IRS Announces Top Tax Schemes of 2015

As tax season marches towards April 15, the stress of digging through records, preparing and finally filing returns begins to increase with each passing day. Another layer of anxiety is added in for those who find themselves caught in one of the many tax scams that have been targeting taxpayers across the country. To help ease your mind about any tax scares you may encounter over the next few weeks, we have provided a short list of the Internal Revenue Service's top tax scams for 2015. If any of these sound familiar, there is a chance that someone may be trying to scam you.

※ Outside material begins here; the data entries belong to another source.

-- ==== Sys2Proof/Machine/Codec.lean ====
section
/-! DEFINITION. The frame codec of 42_codec.md: `decodeRx`, `encodeTx` and the header computations, pure and total (R172). -/

namespace Sys2Proof.Machine

/-- Rule R160: the format discriminator, byte 2 bit 3. -/
def rxExtended (b2 : Byte) : Bool := b2.getLsbD 3

/-- Rule R161: the extended identifier. -/
def rxExtendedId (b1 b2 b3 b4 : Byte) : Word32 :=
  (b1.zeroExtend 32 <<< 21) ||| ((b2 &&& 0xE0).zeroExtend 32 <<< 13) ||| ((b2 &&& 0x03).zeroExtend 32 <<< 16)
    ||| (b3.zeroExtend 32 <<< 8) ||| b4.zeroExtend 32

/-- Rule R162: the standard identifier. -/
def rxStandardId (b1 b2 : Byte) : Word32 := (b1.zeroExtend 32 <<< 3) ||| (b2.zeroExtend 32 >>> 5)

/-- Rule R163: the remote flag, byte 5 bit 6 of an extended frame and byte 2 bit 4 of a standard one. -/
def rxRemote (b2 b5 : Byte) : Bool := if rxExtended b2 then b5.getLsbD 6 else b2.getLsbD 4

/-- Rule R164: the length, the low four bits of byte 5 clamped to 8. -/
def rxLength (b5 : Byte) : Nat := min (b5 &&& 0x0F).toNat 8

/-- Rule R164: data byte i of the decoded frame. -/
def rxDataByte (resp : List Byte) (i : Nat) : Byte :=
  if rxRemote (respByte resp 2) (respByte resp 5) then 0
  else if i < rxLength (respByte resp 5) then respByte resp (6 + i)
  else 0

/-- Rule R165: the frame a 14-byte receive-buffer response stands for. -/
def decodeRx (resp : List Byte) : Frame where
  id :=
    if rxExtended (respByte resp 2) then
      rxExtendedId (respByte resp 1) (respByte resp 2) (respByte resp 3) (respByte resp 4)
    else rxStandardId (respByte resp 1) (respByte resp 2)
  ext := rxExtended (respByte resp 2)
  rtr := rxRemote (respByte resp 2) (respByte resp 5)
  len := rxLength (respByte resp 5)
  data := #v[rxDataByte resp 0, rxDataByte resp 1, rxDataByte resp 2, rxDataByte resp 3,
             rxDataByte resp 4, rxDataByte resp 5, rxDataByte resp 6, rxDataByte resp 7]

/-- `v & 0xFF` of rules R167 and R168. -/
def lowByte (v : Word32) : Byte := v.truncate 8

/-- Rules R167 to R169: the header of a frame, by the parameter `TX_STD_RTR_IN_DLC`. -/
def txHeader (stdRtrInDlc : Bool) (f : Frame) : Header :=
  if f.ext then
    { h1 := lowByte (f.id >>> 21)
      h2 := (lowByte ((f.id >>> 18) &&& 0x07) <<< 5) ||| 0x08 ||| lowByte ((f.id >>> 16) &&& 0x03)
      h3 := lowByte (f.id >>> 8)
      h4 := lowByte f.id
      h5 := BitVec.ofNat 8 f.len ||| (if f.rtr then 0x40 else 0x00) }
  else
    { h1 := lowByte (f.id >>> 3)
      h2 := (lowByte (f.id &&& 0x07) <<< 5) ||| (if f.rtr && !stdRtrInDlc then 0x10 else 0x00)
      h3 := 0x00
      h4 := 0x00
      h5 := BitVec.ofNat 8 f.len ||| (if f.rtr && stdRtrInDlc then 0x40 else 0x00) }

/-- Rule R170: the LOAD_TX_BUFFER command of a frame. -/
def encodeTx (stdRtrInDlc : Bool) (f : Frame) : List Byte :=
  opLoadTxBuffer Config.txb :: ((txHeader stdRtrInDlc f).bytes ++ f.data.toList.take f.len)

/-- Rule R171: the receive-buffer response with the bytes of a LOAD_TX_BUFFER command, padded to 14. -/
def rxOf (cmd : List Byte) : List Byte := padTo 14 (0x90 :: cmd.tail)

end Sys2Proof.Machine
end

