-- ==== Sys2Proof/Machine/Complete.lean ====
section
/-! DEFINITION. BusComplete: the legality of a completion (R56, R141) and its dispatch (R140). -/

namespace Sys2Proof.Machine

/-- Rule R140: the completion rule that `ctl` selects, on the state with nothing outstanding; none outside `Wait(_)` and
`Init(_)` (R141). -/
def complete (resp : List Byte) (submitOk allocOk timedOut : Bool) (s : State) : Option State :=
  match s.ctl with
  | .wait c => some (completeChain c resp submitOk allocOk { s with outstanding := none })
  | .init q => some (completeInit q resp submitOk timedOut { s with outstanding := none })
  | .unprobed => none
  | .probeFailed => none
  | .off => none
  | .idle => none
  | .stalled _ => none
  | .fault _ => none

/-- Rules R56, R140, R141: BusComplete. -/
def execBusComplete (resp : List Byte) (submitOk allocOk timedOut : Bool) (s : State) : Outcome :=
  match s.outstanding with
  | none => .fault .completionNotExpected
  | some cmd =>
    if resp.length = cmd.length then
      match complete resp submitOk allocOk timedOut s with
      | some t => .next t
      | none => .fault .completionNotExpected
    else .fault .completionWrongLength

end Sys2Proof.Machine
end

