-- ==== Sys2Proof/Certificates/Slice0/Obligations.lean ====
section
/-! DEFINITION. The statements for the provers. Each docstring names the rule of spec/ it formalises; where a clause rests on a
decision or a derivation the spec marks as its own, or on a choice of this model's, the docstring says so. -/

open Sys2Proof Sys2Proof.Machine

/-! ### Encodings -/

/-- Words written out from rules R71, R82 and R85 decode to the instructions they stand for; the operand bytes of a stimulus
are the model's layout (assumption 3). -/
def Obligations.WrittenOutWordsDecode : Prop :=
  decode ⟨.bus, [0x03, 0x2C, 0x00, 0x00]⟩ = .ok (.read 0x2C [0x00, 0x00])
    ∧ decode ⟨.bus, [0x02, 0x28, 0x00, 0x90, 0x02]⟩ = .ok (.write 0x28 [0x00, 0x90, 0x02])
    ∧ decode ⟨.bus, [0x05, 0x2C, 0x24, 0x00]⟩ = .ok (.bitModify 0x2C 0x24 0x00)
    ∧ decode ⟨.bus, [0x40, 0x24, 0x60, 0x00, 0x00, 0x01, 0xAA]⟩ = .ok (.loadTxBuffer0 ⟨0x24, 0x60, 0x00, 0x00, 0x01⟩ [0xAA])
    ∧ decode ⟨.bus, [0x81]⟩ = .ok .requestToSend0
    ∧ decode ⟨.bus, [0xC0]⟩ = .ok .reset
    ∧ decode ⟨.stimulus, [0x01]⟩ = .ok (.notifyInterrupt true)
    ∧ decode ⟨.stimulus, [0x06]⟩ = .ok .stop

/-- Decoding an encoded well-formed instruction gives it back, operands and all. -/
def Obligations.DecodeInvertsEncode : Prop :=
  ∀ i : Instr, i.wellFormed = true → decode (encode i) = .ok i

/-- Every message that decodes is the encoding of a well-formed instruction: no two messages stand for one instruction. -/
def Obligations.EncodeInvertsDecode : Prop :=
  ∀ (m : Message) (i : Instr), decode m = .ok i → i.wellFormed = true ∧ encode i = m

/-- Rules R84, R85, R223: a stimulus with a reserved code has no step, and a byte string that does not begin with an opcode of
rule R71 is no command. -/
def Obligations.ReservedCodesAreRefused : Prop :=
  (∀ (s : State) (b : Byte) (rest : List Byte) (later : List Input),
      b &&& 0x0F = 0x00 ∨ 0x07 ≤ (b &&& 0x0F).toNat →
      step { s with inbox := .message ⟨.stimulus, b :: rest⟩ :: later }
        = .refused (.undecodable (.reservedStimulus (b &&& 0x0F))))
    ∧ (∀ (s : State) (op : Byte) (rest : List Byte) (later : List Input),
      op ∉ ([0x02, 0x03, 0x05, 0x40, 0x42, 0x44, 0x81, 0x82, 0x84, 0x90, 0x94, 0xC0] : List Byte) →
      step { s with inbox := .message ⟨.bus, op :: rest⟩ :: later } = .refused (.undecodable (.unknownOpcode op)))

/-- Rule R83: the length a stream decoder tells is the length of the command, and only READ and WRITE leave it to the
transport. -/
def Obligations.StreamLengthIsCommandLength : Prop :=
  ∀ i : Instr, i.wellFormed = true → (encode i).channel = .bus →
    (∀ n, streamLength (encode i).bytes = some n → (encode i).bytes.length = n)
      ∧ (streamLength (encode i).bytes = none ↔ (∃ a c, i = .read a c) ∨ (∃ a d, i = .write a d))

1. Have you received a phone call from someone saying that they are calling from the IRS, that you have a balance due, and that you must pay it immediately or you will be arrested? Over the past few months the IRS has reported a sharp increase in phone scams that unfold similar to the above line of questioning. Sometimes the caller will threaten to deport the taxpayer, or to revoke the taxpayer's driver's license. The "real" IRS will provide plenty of notice before any action is taken against a taxpayer. Furthermore, the IRS will never demand payment over the phone by threat of arrest. Do not provide these callers with any personal information such as bank account or credit card numbers.

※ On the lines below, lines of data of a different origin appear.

-- ==== Sys2Proof/Laws/Ops.lean ====
section
/-! SUPPORT. What each shared operation can do, said once: submissions as records, and the fields that issuing, delivering and
the startup submissions leave alone. -/

namespace Sys2Proof.Machine

/-! ### Flag tests -/

/-- A test under a single-bit mask is that bit. -/
theorem anySet_bitMask (v : Byte) (b : Fin 8) : anySet v (bitMask b) = v.getLsbD b := by
  have h : bitMask b = BitVec.twoPow 8 b.val := by revert b; decide
  have hne : BitVec.twoPow 8 b.val ≠ 0#8 := by revert b; decide
  rw [anySet, h, BitVec.and_twoPow]
  cases v.getLsbD b.val <;> simp [hne]

/-- Rule R41: the overflow test is either bit. -/
theorem anySet_ovrMask (v : Byte) (c : Config) :
    anySet v (ovrMask c) = (v.getLsbD c.rx0ovrBit || v.getLsbD c.rx1ovrBit) := by
  rw [← anySet_bitMask, ← anySet_bitMask]
  unfold anySet ovrMask
  rw [BitVec.and_or_distrib_left, Bool.eq_iff_iff]
  simp only [bne_iff_ne, Bool.or_eq_true, ne_eq]
  rw [← not_and_or, not_iff_not]
  constructor
  · intro h
    constructor <;> ext i hi <;> have := congrArg (·.getLsbD i) h <;> simp_all
  · rintro ⟨h1, h2⟩
    simp [h1, h2]

/-! ### Submissions -/

theorem submit_eq_submitted (c : ChainCmd) (cmd : List Byte) (ok : Bool) (s : State) :
    submit c cmd ok s = submitted c cmd ok s := by
  cases ok <;> simp [submit, submitted, emit]

theorem issue_of_command {c : ChainCmd} {cmd : List Byte} {s : State} (ok : Bool) (h : command c s = some cmd) :
    issue c ok s = submitted c cmd ok s := by
  simp [issue, h, submit_eq_submitted]

/-- Rule R221: the one case in which issuing raises the fault. -/
theorem issue_of_no_command {c : ChainCmd} {s : State} (ok : Bool) (h : command c s = none) :
    issue c ok s = { s with ctl := .fault .loadNoFrame, outstanding := none } := by
  simp [issue, h, raiseFault]

theorem command_eq_none {c : ChainCmd} {s : State} :
    command c s = none ↔ c = .loadTransmitBuffer ∧ s.outgoingFrame = none := by
  cases c <;> simp [command]

/-- Everything issuing can do: submit the command of `c`, or fault with an empty slot. -/
theorem issue_cases (c : ChainCmd) (ok : Bool) (s : State) :
    (∃ cmd, command c s = some cmd ∧ issue c ok s = submitted c cmd ok s)
      ∨ (c = .loadTransmitBuffer ∧ s.outgoingFrame = none
        ∧ issue c ok s = { s with ctl := .fault .loadNoFrame, outstanding := none }) := by
  cases h : command c s with
  | some cmd => exact .inl ⟨cmd, rfl, issue_of_command ok h⟩
  | none => exact .inr ⟨(command_eq_none.mp h).1, (command_eq_none.mp h).2, issue_of_no_command ok h⟩

section
variable (c : ChainCmd) (cmd : List Byte) (ok : Bool) (s : State)

@[simp] theorem submitted_busy : (submitted c cmd ok s).busy = s.busy := by unfold submitted; split <;> rfl
@[simp] theorem submitted_interruptPending : (submitted c cmd ok s).interruptPending = s.interruptPending := by
  unfold submitted; split <;> rfl
@[simp] theorem submitted_transmitPending : (submitted c cmd ok s).transmitPending = s.transmitPending := by
  unfold submitted; split <;> rfl
@[simp] theorem submitted_outgoingFrame : (submitted c cmd ok s).outgoingFrame = s.outgoingFrame := by
  unfold submitted; split <;> rfl
@[simp] theorem submitted_statusBits : (submitted c cmd ok s).statusBits = s.statusBits := by unfold submitted; split <;> rfl
@[simp] theorem submitted_errorFlags : (submitted c cmd ok s).errorFlags = s.errorFlags := by unfold submitted; split <;> rfl
@[simp] theorem submitted_overflowCount : (submitted c cmd ok s).overflowCount = s.overflowCount := by
  unfold submitted; split <;> rfl
@[simp] theorem submitted_rxDropCount : (submitted c cmd ok s).rxDropCount = s.rxDropCount := by unfold submitted; split <;> rfl
@[simp] theorem submitted_mode : (submitted c cmd ok s).mode = s.mode := by unfold submitted; split <;> rfl
@[simp] theorem submitted_cfg : (submitted c cmd ok s).cfg = s.cfg := by unfold submitted; split <;> rfl
@[simp] theorem submitted_chip : (submitted c cmd ok s).chip = s.chip := by unfold submitted; split <;> rfl
@[simp] theorem submitted_inbox : (submitted c cmd ok s).inbox = s.inbox := by unfold submitted; split <;> rfl

theorem submitted_ctl : (submitted c cmd ok s).ctl = if ok then .wait c else .stalled c := by
  unfold submitted; split <;> rfl
theorem submitted_outstanding : (submitted c cmd ok s).outstanding = if ok then some cmd else none := by
  unfold submitted; split <;> rfl
theorem submitted_out :
    (submitted c cmd ok s).out = s.out ++ .busCmd cmd :: (if ok then [] else [.logSubmitFail c]) := by
  unfold submitted; split <;> rfl

@[simp] theorem issue_busy : (issue c ok s).busy = s.busy := by
  rcases issue_cases c ok s with ⟨_, -, h⟩ | ⟨-, -, h⟩ <;> simp [h]
@[simp] theorem issue_interruptPending : (issue c ok s).interruptPending = s.interruptPending := by
  rcases issue_cases c ok s with ⟨_, -, h⟩ | ⟨-, -, h⟩ <;> simp [h]
@[simp] theorem issue_transmitPending : (issue c ok s).transmitPending = s.transmitPending := by
  rcases issue_cases c ok s with ⟨_, -, h⟩ | ⟨-, -, h⟩ <;> simp [h]
@[simp] theorem issue_outgoingFrame : (issue c ok s).outgoingFrame = s.outgoingFrame := by
  rcases issue_cases c ok s with ⟨_, -, h⟩ | ⟨-, -, h⟩ <;> simp [h]
@[simp] theorem issue_statusBits : (issue c ok s).statusBits = s.statusBits := by
  rcases issue_cases c ok s with ⟨_, -, h⟩ | ⟨-, -, h⟩ <;> simp [h]
@[simp] theorem issue_errorFlags : (issue c ok s).errorFlags = s.errorFlags := by
  rcases issue_cases c ok s with ⟨_, -, h⟩ | ⟨-, -, h⟩ <;> simp [h]
@[simp] theorem issue_overflowCount : (issue c ok s).overflowCount = s.overflowCount := by
  rcases issue_cases c ok s with ⟨_, -, h⟩ | ⟨-, -, h⟩ <;> simp [h]
@[simp] theorem issue_rxDropCount : (issue c ok s).rxDropCount = s.rxDropCount := by
  rcases issue_cases c ok s with ⟨_, -, h⟩ | ⟨-, -, h⟩ <;> simp [h]
@[simp] theorem issue_mode : (issue c ok s).mode = s.mode := by
  rcases issue_cases c ok s with ⟨_, -, h⟩ | ⟨-, -, h⟩ <;> simp [h]
@[simp] theorem issue_cfg : (issue c ok s).cfg = s.cfg := by
  rcases issue_cases c ok s with ⟨_, -, h⟩ | ⟨-, -, h⟩ <;> simp [h]
@[simp] theorem issue_chip : (issue c ok s).chip = s.chip := by
  rcases issue_cases c ok s with ⟨_, -, h⟩ | ⟨-, -, h⟩ <;> simp [h]
@[simp] theorem issue_inbox : (issue c ok s).inbox = s.inbox := by
  rcases issue_cases c ok s with ⟨_, -, h⟩ | ⟨-, -, h⟩ <;> simp [h]

end

/-! ### Startup submissions -/

theorem issueInit_eq_probeSubmitted {q : InitStep} (ok : Bool) (s : State) (h : q.isProbe = true) :
    issueInit q ok s = probeSubmitted q (initCommand q s) ok s := by
  cases ok <;> simp [issueInit, probeSubmitted, initRefused, emit, h]

theorem issueInit_eq_startSubmitted {q : InitStep} (ok : Bool) (s : State) (h : q.isProbe = false) :
    issueInit q ok s = startSubmitted q (initCommand q s) ok s := by
  cases ok <;> simp [issueInit, startSubmitted, initRefused, emit, h]

/-- Everything a startup submission can do: wait for the step's command, or report the refusal. -/
theorem issueInit_cases (q : InitStep) (ok : Bool) (s : State) :
    (ok = true ∧ issueInit q ok s
        = { s with out := s.out ++ [.busCmd (initCommand q s)], outstanding := some (initCommand q s), ctl := .init q })
      ∨ (ok = false ∧ ∃ events c, (c = .probeFailed ∨ c = .off) ∧ commandsOf events = []
        ∧ (∀ e ∈ events, e.command? = none)
        ∧ issueInit q ok s
          = { s with out := s.out ++ .busCmd (initCommand q s) :: events, outstanding := none, ctl := c }) := by
  cases ok with
  | true => exact .inl ⟨rfl, rfl⟩
  | false =>
    refine .inr ⟨rfl, ?_⟩
    cases h : q.isProbe with
    | true =>
      exact ⟨[.initResult .initBusError], .probeFailed, .inl rfl, rfl, by simp [OutEvent.command?],
        by simp [issueInit, initRefused, emit, h]⟩
    | false =>
      exact ⟨[.transceiverDisable, .initResult .initBusError], .off, .inr rfl, rfl, by simp [OutEvent.command?],
        by simp [issueInit, initRefused, emit, h]⟩

/-! ### Delivering a frame (R166) -/

section
variable (al : Bool) (f : Frame) (s : State)

@[simp] theorem deliver_busy : (deliver al f s).busy = s.busy := by unfold deliver; split <;> rfl
@[simp] theorem deliver_interruptPending : (deliver al f s).interruptPending = s.interruptPending := by
  unfold deliver; split <;> rfl
@[simp] theorem deliver_transmitPending : (deliver al f s).transmitPending = s.transmitPending := by
  unfold deliver; split <;> rfl
@[simp] theorem deliver_outgoingFrame : (deliver al f s).outgoingFrame = s.outgoingFrame := by unfold deliver; split <;> rfl
@[simp] theorem deliver_statusBits : (deliver al f s).statusBits = s.statusBits := by unfold deliver; split <;> rfl
@[simp] theorem deliver_errorFlags : (deliver al f s).errorFlags = s.errorFlags := by unfold deliver; split <;> rfl
@[simp] theorem deliver_overflowCount : (deliver al f s).overflowCount = s.overflowCount := by unfold deliver; split <;> rfl
@[simp] theorem deliver_ctl : (deliver al f s).ctl = s.ctl := by unfold deliver; split <;> rfl
@[simp] theorem deliver_outstanding : (deliver al f s).outstanding = s.outstanding := by unfold deliver; split <;> rfl
@[simp] theorem deliver_mode : (deliver al f s).mode = s.mode := by unfold deliver; split <;> rfl
@[simp] theorem deliver_cfg : (deliver al f s).cfg = s.cfg := by unfold deliver; split <;> rfl
@[simp] theorem deliver_chip : (deliver al f s).chip = s.chip := by unfold deliver; split <;> rfl
@[simp] theorem deliver_inbox : (deliver al f s).inbox = s.inbox := by unfold deliver; split <;> rfl

end

/-! ### The quiescent point and the pseudo-state -/

/-- Everything the quiescent point can do (R106). -/
theorem atQuiescentPoint_cases (ok : Bool) (s : State) :
    (s.transmitPending = true
        ∧ atQuiescentPoint ok s = issue .loadTransmitBuffer ok { s with transmitPending := false })
      ∨ (s.transmitPending = false ∧ s.interruptPending = true
        ∧ atQuiescentPoint ok s = issue .readFlags ok { s with interruptPending := false })
      ∨ (s.transmitPending = false ∧ s.interruptPending = false
        ∧ atQuiescentPoint ok s = { s with busy := false, ctl := .idle, outstanding := none }) := by
  unfold atQuiescentPoint
  cases s.transmitPending <;> cases s.interruptPending <;> simp

/-- Everything TransmitOrReadFlags can do (R107); it never faults. -/
theorem transmitOrReadFlags_cases (ok : Bool) (s : State) :
    (∃ f, s.transmitPending = true ∧ s.outgoingFrame = some f
        ∧ transmitOrReadFlags ok s
          = submitted .loadTransmitBuffer (encodeTx s.cfg.txStdRtrInDlc f) ok { s with transmitPending := false })
      ∨ ((s.transmitPending = false ∨ s.outgoingFrame = none)
        ∧ transmitOrReadFlags ok s = submitted .readFlags readFlagsBytes ok s) := by
  unfold transmitOrReadFlags
  cases hp : s.transmitPending <;> cases hf : s.outgoingFrame <;>
    simp [issue, command, submit_eq_submitted, readFlagsBytes, opRead, addrInterruptFlag, Config.fill]

end Sys2Proof.Machine
end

2. Carefully inspect e-mails that you receive that claim to be from the IRS. Do not click on links or enter personal information on websites that are linked in such e-mails. Phishing schemes such as these allow scammers to steal personal information and, in some situations, may lead to identity theft. The IRS has made it a priority to seek out fraudulent returns filed with incorrect Social Security Numbers. The first step to prevent yourself from becoming a victim of identity theft, however, is to remain vigilant about where and to whom you provide personal information.

3. Do some research on your tax preparer before handing over personal information and records. And, once your tax returns are complete, be sure to review them for accuracy and truthfulness. Be wary of preparers who make promises about the refunds that you will receive before ever looking at the documents required to prepare a return.

4. Despite budget cuts and a reduction in personnel, the IRS has devoted much of their remaining resources towards their Offshore Voluntary Disclosure Program (OVDP). Taxpayers should think twice before attempting to hide money in offshore bank accounts. Taxpayers who are not intentionally hiding money, but are not sure how to properly report foreign income and bank accounts, should also consider seeking professional tax advice to prevent any repercussion for failure to report such income.

Before you completely disregard something that looks a bit amiss, do a little research to confirm that whatever you have received is, in fact, a scam. In some cases, you may find that unusual activity surrounding your finances is a sign of something more important-- such as identity theft-- that requires quick action.